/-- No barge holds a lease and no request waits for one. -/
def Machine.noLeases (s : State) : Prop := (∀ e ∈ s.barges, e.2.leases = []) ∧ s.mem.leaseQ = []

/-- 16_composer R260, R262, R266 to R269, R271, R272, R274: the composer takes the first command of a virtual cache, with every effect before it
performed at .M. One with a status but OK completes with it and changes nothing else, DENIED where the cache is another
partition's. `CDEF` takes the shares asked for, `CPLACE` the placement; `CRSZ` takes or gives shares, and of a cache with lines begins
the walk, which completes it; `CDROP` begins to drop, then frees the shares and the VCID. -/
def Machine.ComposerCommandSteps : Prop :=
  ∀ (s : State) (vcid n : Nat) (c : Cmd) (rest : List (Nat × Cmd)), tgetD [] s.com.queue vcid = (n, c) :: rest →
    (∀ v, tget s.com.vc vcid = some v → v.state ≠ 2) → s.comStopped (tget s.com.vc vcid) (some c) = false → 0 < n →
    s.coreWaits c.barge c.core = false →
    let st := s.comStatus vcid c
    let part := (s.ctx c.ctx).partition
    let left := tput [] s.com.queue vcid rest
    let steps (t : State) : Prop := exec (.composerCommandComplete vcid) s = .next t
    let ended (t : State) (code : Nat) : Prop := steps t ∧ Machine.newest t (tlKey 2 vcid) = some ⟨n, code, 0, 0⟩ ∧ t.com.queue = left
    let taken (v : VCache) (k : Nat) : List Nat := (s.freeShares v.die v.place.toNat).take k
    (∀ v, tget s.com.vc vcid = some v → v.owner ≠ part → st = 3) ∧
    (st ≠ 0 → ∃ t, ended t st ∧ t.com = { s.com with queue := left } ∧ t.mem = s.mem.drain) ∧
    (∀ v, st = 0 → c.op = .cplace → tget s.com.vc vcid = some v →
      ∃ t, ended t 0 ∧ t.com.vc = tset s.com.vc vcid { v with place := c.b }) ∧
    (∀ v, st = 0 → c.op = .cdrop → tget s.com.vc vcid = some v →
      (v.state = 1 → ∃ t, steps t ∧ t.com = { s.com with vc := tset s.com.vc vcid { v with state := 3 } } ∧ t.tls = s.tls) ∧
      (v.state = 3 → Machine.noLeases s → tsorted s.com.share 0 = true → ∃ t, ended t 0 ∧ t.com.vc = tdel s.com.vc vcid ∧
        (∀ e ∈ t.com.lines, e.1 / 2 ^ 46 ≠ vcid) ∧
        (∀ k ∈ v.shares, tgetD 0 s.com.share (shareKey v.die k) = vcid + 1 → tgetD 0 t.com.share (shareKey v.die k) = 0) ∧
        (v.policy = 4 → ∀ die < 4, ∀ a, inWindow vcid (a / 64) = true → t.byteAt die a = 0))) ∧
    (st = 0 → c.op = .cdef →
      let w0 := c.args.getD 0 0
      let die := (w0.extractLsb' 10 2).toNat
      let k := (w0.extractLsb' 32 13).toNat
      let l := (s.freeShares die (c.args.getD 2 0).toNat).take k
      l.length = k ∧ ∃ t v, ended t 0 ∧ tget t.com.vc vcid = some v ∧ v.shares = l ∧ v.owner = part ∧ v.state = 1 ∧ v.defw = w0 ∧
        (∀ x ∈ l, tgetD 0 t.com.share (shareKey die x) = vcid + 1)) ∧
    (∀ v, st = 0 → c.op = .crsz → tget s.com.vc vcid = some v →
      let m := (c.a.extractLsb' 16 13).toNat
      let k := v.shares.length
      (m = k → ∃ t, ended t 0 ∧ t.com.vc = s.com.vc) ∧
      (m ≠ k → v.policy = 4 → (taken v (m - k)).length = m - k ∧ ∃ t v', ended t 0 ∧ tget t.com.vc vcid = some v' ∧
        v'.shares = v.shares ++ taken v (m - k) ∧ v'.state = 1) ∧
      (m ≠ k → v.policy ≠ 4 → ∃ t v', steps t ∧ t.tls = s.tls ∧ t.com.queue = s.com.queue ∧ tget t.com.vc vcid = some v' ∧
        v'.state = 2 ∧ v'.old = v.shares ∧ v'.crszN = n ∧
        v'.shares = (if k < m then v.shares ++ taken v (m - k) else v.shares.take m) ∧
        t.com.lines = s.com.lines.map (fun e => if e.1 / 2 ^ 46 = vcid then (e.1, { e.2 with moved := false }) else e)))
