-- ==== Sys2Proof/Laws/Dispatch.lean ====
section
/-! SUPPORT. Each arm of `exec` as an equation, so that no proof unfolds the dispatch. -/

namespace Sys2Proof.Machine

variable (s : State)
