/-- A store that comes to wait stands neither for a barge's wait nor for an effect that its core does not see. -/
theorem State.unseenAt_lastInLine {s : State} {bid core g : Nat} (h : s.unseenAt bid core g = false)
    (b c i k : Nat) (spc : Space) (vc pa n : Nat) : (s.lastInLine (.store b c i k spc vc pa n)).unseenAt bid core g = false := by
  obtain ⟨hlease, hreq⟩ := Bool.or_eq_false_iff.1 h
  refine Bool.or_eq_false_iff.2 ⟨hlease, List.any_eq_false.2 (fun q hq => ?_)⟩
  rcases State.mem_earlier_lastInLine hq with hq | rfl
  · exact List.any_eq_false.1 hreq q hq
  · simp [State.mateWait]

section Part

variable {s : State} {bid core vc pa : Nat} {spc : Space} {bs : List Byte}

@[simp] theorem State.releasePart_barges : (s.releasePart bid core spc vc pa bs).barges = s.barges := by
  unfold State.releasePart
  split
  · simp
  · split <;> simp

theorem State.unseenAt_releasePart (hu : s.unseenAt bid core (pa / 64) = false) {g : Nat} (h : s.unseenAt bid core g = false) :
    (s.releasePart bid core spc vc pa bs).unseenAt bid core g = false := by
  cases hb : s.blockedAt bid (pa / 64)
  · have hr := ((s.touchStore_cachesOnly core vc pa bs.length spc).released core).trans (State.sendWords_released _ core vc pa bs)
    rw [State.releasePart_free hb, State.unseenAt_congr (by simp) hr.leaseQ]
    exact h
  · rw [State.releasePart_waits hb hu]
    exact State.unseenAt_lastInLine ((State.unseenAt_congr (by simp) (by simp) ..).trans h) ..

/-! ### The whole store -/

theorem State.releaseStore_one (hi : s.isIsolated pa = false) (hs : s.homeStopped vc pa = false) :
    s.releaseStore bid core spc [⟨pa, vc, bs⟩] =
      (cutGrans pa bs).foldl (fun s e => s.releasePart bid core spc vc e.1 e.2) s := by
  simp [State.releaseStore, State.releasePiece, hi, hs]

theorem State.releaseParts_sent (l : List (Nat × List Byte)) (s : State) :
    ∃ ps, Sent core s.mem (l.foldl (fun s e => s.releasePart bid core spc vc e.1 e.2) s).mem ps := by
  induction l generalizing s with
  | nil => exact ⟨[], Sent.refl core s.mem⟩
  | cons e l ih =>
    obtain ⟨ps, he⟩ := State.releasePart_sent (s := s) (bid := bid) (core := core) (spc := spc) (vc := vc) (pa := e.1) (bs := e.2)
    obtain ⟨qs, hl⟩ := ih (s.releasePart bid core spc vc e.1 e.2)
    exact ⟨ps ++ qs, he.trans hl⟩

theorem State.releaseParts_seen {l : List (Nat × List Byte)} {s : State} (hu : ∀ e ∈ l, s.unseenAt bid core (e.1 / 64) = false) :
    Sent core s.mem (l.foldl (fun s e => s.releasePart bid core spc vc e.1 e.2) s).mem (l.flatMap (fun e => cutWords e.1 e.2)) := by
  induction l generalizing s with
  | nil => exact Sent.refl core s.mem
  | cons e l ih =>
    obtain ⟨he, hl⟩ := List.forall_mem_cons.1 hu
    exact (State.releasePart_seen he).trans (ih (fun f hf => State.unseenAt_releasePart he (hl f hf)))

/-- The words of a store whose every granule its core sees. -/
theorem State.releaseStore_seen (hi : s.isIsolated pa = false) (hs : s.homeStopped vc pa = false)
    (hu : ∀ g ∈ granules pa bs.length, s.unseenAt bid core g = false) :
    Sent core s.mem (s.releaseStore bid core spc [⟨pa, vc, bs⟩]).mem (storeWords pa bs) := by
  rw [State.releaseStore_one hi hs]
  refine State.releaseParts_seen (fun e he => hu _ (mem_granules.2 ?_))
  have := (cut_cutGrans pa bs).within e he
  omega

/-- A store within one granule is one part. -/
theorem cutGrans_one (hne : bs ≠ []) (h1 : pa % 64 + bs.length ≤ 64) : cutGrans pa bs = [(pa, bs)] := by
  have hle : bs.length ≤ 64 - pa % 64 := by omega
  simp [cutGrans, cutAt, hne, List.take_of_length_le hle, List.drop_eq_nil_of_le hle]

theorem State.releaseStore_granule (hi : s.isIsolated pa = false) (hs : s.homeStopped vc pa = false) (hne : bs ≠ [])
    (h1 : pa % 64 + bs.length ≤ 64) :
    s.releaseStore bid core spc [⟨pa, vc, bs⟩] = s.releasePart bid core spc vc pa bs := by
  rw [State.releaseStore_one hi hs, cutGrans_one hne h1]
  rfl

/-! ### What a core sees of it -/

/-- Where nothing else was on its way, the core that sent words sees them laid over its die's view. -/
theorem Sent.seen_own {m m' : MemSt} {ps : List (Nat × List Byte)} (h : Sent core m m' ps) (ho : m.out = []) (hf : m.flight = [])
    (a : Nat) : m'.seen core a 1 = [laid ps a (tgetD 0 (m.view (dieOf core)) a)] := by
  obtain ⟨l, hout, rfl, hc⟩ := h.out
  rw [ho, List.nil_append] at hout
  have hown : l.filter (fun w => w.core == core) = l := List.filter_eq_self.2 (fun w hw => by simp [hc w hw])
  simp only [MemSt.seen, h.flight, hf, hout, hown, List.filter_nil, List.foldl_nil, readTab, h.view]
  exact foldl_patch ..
════════
# What you need to do
Across the listing above, report every line where "hout" occurs.

# Task solution
  obtain ⟨l, hout, rfl, hc⟩ := h.out
  rw [ho, List.nil_append] at hout
  simp only [MemSt.seen, h.flight, hf, hout, hown, List.filter_nil, List.foldl_nil, readTab, h.view]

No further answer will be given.